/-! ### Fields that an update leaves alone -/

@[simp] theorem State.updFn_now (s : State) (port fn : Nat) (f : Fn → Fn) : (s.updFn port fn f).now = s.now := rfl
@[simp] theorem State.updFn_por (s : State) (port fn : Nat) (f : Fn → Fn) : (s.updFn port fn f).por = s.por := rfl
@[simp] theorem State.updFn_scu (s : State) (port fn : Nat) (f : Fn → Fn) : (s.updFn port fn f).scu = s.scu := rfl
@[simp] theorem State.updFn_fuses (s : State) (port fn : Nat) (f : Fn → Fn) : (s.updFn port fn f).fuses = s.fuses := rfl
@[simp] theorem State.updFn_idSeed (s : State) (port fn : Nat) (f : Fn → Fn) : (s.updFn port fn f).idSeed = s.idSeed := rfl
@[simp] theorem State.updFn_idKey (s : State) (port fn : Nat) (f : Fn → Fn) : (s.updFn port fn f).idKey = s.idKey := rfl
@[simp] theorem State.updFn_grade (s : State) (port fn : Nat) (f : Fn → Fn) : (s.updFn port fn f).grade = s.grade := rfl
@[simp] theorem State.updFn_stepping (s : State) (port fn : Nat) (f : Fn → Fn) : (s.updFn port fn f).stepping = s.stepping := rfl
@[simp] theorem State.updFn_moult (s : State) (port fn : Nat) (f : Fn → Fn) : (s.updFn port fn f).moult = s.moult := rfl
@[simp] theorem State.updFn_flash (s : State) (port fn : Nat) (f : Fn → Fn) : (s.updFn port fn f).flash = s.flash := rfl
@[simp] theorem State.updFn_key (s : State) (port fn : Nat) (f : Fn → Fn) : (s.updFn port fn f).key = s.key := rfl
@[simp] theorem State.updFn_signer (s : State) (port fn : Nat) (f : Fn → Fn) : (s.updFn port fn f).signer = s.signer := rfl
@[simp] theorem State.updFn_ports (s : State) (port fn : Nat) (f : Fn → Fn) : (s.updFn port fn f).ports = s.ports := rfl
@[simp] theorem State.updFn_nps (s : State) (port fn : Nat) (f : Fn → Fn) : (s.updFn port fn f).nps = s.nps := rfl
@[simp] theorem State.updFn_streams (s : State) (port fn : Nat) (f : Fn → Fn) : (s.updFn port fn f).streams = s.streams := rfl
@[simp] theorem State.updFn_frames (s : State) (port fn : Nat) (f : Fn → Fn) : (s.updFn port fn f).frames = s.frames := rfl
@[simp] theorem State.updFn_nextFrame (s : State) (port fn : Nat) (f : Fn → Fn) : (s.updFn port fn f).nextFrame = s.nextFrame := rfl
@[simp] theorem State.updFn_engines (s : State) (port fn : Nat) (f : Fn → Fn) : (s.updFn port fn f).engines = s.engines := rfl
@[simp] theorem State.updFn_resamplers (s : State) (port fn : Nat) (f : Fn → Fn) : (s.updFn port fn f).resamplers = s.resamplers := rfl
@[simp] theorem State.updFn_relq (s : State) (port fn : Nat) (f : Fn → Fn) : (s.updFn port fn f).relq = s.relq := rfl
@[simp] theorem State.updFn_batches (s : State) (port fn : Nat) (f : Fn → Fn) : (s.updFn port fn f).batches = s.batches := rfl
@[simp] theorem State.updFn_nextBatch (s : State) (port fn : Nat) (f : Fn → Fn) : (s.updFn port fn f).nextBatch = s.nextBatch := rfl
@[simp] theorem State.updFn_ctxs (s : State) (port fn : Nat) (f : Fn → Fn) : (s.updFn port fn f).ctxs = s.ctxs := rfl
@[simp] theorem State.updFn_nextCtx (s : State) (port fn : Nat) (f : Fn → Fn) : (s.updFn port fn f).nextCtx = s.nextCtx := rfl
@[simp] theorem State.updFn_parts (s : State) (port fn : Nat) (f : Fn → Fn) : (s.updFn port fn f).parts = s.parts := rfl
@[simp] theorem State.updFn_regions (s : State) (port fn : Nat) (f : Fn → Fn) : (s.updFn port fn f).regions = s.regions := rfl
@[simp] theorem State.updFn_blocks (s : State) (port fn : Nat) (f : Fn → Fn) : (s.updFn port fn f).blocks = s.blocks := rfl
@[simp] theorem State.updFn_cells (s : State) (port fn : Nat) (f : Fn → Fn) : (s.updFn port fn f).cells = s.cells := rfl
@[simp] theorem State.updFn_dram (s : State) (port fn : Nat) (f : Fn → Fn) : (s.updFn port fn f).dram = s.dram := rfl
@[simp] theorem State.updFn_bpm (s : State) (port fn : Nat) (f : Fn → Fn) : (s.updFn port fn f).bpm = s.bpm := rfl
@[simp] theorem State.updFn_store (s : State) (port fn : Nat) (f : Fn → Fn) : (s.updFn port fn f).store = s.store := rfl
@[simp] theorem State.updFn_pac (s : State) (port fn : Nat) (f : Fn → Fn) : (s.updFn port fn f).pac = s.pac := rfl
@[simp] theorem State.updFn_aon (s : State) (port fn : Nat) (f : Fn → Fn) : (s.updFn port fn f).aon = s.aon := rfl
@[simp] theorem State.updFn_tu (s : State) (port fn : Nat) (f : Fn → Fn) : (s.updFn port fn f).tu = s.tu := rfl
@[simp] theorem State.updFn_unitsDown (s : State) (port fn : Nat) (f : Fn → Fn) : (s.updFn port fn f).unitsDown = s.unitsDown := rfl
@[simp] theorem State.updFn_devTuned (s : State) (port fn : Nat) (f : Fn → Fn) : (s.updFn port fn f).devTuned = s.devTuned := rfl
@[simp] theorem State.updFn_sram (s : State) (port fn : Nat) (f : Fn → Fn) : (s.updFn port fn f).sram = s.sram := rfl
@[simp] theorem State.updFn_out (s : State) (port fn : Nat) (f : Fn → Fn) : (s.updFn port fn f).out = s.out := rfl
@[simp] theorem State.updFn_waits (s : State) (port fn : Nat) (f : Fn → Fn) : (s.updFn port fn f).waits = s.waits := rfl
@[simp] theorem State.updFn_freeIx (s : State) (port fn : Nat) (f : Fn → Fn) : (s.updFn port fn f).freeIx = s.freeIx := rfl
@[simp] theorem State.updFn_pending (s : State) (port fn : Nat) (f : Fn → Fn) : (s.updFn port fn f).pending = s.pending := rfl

━━━

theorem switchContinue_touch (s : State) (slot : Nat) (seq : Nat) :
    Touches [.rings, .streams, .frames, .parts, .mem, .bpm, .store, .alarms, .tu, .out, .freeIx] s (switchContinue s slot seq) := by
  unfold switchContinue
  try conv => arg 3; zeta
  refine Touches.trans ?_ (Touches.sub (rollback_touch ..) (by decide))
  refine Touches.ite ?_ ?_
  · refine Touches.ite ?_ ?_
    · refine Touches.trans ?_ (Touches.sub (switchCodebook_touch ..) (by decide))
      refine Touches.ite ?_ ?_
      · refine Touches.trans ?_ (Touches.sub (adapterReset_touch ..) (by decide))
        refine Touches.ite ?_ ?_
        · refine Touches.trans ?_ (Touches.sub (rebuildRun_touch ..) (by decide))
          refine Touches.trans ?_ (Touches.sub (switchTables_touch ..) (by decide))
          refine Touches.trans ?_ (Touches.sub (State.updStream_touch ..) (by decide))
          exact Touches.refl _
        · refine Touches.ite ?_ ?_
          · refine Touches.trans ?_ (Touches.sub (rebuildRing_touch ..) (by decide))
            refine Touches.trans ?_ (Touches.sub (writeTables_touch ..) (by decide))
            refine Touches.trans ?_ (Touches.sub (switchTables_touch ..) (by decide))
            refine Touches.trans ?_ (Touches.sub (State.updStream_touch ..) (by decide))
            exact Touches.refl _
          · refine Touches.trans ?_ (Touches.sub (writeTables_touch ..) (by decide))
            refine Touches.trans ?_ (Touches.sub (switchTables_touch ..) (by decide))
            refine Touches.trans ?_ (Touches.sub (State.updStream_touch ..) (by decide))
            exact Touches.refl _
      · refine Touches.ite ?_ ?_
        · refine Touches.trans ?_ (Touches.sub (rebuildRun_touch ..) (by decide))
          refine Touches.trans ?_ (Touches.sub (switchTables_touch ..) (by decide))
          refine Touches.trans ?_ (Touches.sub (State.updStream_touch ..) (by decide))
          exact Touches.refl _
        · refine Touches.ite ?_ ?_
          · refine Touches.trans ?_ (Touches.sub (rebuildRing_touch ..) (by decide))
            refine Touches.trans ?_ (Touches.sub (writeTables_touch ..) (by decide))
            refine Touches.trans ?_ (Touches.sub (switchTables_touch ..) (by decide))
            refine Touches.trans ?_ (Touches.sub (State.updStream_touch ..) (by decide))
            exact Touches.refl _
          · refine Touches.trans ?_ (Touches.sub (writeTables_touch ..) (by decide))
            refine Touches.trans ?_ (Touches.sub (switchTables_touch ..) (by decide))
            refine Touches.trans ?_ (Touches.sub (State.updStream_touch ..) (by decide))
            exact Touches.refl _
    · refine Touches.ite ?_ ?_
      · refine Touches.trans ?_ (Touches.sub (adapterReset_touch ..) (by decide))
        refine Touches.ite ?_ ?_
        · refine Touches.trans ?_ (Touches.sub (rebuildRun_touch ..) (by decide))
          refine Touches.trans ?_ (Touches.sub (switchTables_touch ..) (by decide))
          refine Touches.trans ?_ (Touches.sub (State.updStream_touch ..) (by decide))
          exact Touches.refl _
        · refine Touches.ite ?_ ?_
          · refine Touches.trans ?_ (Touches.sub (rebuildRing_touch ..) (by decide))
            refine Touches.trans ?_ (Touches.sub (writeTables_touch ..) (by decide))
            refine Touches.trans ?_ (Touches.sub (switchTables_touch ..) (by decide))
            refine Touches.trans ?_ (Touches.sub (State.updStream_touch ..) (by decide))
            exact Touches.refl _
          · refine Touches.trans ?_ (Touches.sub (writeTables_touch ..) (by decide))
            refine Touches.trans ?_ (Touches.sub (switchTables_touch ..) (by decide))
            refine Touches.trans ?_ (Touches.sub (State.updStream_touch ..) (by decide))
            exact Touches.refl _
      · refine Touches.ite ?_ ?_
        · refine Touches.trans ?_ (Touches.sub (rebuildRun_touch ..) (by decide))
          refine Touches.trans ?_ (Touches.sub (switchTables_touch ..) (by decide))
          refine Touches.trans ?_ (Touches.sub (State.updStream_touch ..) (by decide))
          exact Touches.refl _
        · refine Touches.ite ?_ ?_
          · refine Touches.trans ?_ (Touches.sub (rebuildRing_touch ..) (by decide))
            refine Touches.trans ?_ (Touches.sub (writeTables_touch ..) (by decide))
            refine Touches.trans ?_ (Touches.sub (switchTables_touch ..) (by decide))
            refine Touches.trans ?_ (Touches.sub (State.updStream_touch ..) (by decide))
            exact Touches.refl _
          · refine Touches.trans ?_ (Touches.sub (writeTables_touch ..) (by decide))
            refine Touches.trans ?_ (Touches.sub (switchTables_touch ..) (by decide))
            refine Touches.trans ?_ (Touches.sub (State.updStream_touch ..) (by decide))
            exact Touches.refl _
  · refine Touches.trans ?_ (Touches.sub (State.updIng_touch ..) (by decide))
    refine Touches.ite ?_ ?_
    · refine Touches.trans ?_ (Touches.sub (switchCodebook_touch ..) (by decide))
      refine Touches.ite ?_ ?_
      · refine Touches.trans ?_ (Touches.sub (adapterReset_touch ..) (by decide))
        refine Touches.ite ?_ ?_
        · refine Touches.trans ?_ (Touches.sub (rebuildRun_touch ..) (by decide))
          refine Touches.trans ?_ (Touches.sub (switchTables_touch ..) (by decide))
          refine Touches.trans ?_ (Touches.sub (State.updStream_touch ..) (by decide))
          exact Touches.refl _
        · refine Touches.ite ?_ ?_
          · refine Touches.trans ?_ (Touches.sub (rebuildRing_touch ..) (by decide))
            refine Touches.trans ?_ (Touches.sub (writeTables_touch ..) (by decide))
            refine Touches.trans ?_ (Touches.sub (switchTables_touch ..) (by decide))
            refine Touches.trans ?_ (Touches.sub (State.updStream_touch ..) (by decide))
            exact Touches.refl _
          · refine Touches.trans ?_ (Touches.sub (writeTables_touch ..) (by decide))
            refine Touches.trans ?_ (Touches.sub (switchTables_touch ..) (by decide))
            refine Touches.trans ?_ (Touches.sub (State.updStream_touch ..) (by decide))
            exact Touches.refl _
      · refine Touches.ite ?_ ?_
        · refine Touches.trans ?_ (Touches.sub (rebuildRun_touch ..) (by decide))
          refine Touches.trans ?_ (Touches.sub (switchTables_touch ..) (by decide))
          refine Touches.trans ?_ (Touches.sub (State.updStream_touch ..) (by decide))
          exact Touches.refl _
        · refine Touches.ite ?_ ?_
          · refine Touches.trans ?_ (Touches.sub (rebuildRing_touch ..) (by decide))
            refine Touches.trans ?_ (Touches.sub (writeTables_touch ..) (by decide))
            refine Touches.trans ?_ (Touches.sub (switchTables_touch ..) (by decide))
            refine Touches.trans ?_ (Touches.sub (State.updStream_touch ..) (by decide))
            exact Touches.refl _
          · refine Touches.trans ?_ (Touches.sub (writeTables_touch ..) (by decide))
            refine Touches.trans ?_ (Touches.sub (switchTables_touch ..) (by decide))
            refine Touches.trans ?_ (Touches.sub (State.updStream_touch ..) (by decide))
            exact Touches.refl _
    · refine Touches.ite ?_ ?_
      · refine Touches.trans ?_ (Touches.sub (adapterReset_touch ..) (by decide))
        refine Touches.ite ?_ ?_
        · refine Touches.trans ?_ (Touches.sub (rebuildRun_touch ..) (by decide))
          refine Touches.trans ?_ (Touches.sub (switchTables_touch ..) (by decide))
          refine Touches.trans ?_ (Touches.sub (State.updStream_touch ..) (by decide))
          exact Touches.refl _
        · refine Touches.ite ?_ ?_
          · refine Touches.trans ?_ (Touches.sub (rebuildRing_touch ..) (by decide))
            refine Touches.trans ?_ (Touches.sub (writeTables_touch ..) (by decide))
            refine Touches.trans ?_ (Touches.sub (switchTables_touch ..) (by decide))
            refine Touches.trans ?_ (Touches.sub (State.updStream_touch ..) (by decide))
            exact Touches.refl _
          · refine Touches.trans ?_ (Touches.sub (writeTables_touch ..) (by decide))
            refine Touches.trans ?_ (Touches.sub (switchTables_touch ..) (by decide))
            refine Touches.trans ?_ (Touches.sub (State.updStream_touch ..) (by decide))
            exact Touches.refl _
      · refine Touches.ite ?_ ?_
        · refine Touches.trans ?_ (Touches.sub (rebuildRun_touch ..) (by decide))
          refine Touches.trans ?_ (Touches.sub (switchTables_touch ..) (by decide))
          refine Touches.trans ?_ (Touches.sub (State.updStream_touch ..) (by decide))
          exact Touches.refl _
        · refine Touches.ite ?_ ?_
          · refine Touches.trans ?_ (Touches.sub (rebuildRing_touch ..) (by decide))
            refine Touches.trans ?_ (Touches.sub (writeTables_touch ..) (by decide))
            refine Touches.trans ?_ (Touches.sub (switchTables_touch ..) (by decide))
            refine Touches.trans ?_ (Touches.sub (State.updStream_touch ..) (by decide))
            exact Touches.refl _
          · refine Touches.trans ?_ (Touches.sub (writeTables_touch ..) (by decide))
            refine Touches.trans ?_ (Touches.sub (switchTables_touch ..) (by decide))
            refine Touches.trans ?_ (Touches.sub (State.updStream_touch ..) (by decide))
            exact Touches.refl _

━━━

▸ **INSTRUCTIONS FOR THE TASK**
In the listing above, find the line with "s.dram := rfl" and the line with "s.unitsDown := rfl"; set down exactly those two lines and every line between them, nothing more.

▸ **WRITTEN SOLUTION**
@[simp] theorem State.updFn_dram (s : State) (port fn : Nat) (f : Fn → Fn) : (s.updFn port fn f).dram = s.dram := rfl
@[simp] theorem State.updFn_bpm (s : State) (port fn : Nat) (f : Fn → Fn) : (s.updFn port fn f).bpm = s.bpm := rfl
@[simp] theorem State.updFn_store (s : State) (port fn : Nat) (f : Fn → Fn) : (s.updFn port fn f).store = s.store := rfl
@[simp] theorem State.updFn_pac (s : State) (port fn : Nat) (f : Fn → Fn) : (s.updFn port fn f).pac = s.pac := rfl
@[simp] theorem State.updFn_aon (s : State) (port fn : Nat) (f : Fn → Fn) : (s.updFn port fn f).aon = s.aon := rfl
@[simp] theorem State.updFn_tu (s : State) (port fn : Nat) (f : Fn → Fn) : (s.updFn port fn f).tu = s.tu := rfl
@[simp] theorem State.updFn_unitsDown (s : State) (port fn : Nat) (f : Fn → Fn) : (s.updFn port fn f).unitsDown = s.unitsDown := rfl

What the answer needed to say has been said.